Your assignment: Using the listing, copy each whole line that features "memRead".

Raw data:
* * * *

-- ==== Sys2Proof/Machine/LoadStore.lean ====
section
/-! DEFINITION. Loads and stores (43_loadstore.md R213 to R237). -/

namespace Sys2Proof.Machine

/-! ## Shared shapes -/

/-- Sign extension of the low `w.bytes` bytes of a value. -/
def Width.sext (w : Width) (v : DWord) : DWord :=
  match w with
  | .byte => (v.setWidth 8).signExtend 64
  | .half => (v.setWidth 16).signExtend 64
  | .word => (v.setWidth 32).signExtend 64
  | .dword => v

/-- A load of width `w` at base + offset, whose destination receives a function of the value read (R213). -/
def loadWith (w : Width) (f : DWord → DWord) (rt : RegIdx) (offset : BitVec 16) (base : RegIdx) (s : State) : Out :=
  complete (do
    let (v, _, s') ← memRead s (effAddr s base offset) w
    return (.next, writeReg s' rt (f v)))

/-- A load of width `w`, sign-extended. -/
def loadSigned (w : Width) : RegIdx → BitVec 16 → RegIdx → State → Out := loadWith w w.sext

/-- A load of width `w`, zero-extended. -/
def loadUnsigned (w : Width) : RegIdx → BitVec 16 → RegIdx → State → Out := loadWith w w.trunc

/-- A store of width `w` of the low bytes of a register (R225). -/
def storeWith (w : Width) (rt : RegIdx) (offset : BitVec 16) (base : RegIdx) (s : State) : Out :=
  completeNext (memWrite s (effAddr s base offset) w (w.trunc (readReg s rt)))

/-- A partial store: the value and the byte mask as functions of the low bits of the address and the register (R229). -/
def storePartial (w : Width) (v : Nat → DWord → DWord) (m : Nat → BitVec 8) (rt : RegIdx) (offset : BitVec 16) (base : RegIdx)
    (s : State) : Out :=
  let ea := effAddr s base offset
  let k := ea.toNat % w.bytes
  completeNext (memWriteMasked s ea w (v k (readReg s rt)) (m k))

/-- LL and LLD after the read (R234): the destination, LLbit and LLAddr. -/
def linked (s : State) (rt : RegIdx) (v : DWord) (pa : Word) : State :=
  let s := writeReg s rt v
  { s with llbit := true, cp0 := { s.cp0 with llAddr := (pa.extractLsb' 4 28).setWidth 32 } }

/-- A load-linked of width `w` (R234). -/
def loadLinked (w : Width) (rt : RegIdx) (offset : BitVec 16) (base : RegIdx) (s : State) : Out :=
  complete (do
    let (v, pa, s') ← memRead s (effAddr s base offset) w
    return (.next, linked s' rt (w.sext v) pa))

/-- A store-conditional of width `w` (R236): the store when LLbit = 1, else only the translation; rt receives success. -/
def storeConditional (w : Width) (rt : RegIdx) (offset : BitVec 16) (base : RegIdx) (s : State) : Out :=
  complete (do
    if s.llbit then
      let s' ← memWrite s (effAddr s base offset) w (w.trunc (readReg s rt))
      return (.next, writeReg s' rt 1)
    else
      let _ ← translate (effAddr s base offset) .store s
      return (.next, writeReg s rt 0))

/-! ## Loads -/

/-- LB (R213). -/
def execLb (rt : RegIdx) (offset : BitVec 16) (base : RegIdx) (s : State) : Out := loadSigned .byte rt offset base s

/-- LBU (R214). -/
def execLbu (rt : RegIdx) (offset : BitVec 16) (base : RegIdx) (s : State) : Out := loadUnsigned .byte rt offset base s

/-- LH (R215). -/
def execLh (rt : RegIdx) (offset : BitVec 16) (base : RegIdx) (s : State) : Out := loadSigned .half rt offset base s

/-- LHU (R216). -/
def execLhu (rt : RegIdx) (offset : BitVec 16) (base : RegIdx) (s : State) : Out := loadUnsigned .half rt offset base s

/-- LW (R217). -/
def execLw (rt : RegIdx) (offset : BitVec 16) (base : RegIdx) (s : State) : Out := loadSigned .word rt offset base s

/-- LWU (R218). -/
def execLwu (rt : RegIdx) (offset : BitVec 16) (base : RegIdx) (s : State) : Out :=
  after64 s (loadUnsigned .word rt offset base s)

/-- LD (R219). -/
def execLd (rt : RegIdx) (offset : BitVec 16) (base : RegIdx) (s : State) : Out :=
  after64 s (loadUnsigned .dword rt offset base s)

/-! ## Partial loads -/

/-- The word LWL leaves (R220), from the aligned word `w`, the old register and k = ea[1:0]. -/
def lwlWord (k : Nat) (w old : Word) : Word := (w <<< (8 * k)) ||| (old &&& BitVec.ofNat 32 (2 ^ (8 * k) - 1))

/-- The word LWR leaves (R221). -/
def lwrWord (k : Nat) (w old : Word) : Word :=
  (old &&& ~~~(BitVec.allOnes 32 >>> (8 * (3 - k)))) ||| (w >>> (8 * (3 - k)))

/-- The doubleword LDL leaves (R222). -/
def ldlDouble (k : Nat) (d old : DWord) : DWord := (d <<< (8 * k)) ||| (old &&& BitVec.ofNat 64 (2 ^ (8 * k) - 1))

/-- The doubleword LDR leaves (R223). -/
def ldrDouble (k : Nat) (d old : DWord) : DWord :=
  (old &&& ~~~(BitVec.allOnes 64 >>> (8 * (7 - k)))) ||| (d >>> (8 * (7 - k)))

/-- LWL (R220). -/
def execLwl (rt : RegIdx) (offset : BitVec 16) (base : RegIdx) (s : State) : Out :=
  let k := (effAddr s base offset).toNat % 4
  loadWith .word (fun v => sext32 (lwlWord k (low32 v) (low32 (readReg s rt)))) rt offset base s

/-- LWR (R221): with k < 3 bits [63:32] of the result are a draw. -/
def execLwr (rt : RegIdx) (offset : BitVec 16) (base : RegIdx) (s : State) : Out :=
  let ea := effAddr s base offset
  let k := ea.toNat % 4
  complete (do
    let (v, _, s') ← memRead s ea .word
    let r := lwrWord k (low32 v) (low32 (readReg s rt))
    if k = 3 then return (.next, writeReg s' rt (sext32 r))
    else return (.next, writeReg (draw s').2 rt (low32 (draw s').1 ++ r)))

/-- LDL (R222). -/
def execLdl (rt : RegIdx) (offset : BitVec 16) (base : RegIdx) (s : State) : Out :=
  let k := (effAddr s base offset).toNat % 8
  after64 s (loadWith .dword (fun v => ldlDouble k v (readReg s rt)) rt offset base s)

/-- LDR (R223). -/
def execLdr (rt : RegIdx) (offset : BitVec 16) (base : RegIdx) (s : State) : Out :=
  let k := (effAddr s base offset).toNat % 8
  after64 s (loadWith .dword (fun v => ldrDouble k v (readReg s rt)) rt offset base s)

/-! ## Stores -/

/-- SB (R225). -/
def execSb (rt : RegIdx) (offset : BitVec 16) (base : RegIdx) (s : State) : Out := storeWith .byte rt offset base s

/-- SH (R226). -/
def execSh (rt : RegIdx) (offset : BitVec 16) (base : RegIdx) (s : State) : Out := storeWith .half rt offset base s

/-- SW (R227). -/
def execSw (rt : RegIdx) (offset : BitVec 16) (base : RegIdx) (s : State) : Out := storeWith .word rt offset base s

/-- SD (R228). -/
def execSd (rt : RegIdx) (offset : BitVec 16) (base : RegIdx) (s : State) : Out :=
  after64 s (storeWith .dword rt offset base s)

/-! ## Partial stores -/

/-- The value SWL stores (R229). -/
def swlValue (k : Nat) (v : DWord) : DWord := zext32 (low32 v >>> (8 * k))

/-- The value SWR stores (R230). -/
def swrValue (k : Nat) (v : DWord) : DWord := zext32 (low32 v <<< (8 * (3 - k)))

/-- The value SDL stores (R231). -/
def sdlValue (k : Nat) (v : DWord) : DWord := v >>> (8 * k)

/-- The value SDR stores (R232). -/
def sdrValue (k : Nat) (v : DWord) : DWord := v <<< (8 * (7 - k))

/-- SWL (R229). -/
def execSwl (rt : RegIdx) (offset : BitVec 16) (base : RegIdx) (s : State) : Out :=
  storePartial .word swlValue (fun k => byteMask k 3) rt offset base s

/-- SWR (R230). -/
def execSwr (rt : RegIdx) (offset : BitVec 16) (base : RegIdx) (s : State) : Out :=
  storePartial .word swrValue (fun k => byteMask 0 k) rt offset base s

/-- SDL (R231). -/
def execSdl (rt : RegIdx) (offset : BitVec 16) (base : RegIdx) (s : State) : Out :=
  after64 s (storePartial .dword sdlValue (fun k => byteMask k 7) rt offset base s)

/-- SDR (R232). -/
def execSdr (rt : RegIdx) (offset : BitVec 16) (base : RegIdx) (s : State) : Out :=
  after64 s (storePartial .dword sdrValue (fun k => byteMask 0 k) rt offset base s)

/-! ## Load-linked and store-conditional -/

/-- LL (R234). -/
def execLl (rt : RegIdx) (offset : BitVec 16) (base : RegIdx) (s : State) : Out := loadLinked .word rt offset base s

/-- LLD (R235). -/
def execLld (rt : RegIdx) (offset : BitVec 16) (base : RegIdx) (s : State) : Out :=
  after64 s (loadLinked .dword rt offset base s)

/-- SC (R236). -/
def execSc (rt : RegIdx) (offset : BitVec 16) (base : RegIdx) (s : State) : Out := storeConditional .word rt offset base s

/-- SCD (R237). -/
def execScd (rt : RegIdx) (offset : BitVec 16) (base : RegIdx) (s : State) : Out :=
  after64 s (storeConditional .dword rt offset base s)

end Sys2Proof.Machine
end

* * * *

Your response:
    let (v, _, s') ← memRead s (effAddr s base offset) w
    let (v, pa, s') ← memRead s (effAddr s base offset) w
    let (v, _, s') ← memRead s ea .word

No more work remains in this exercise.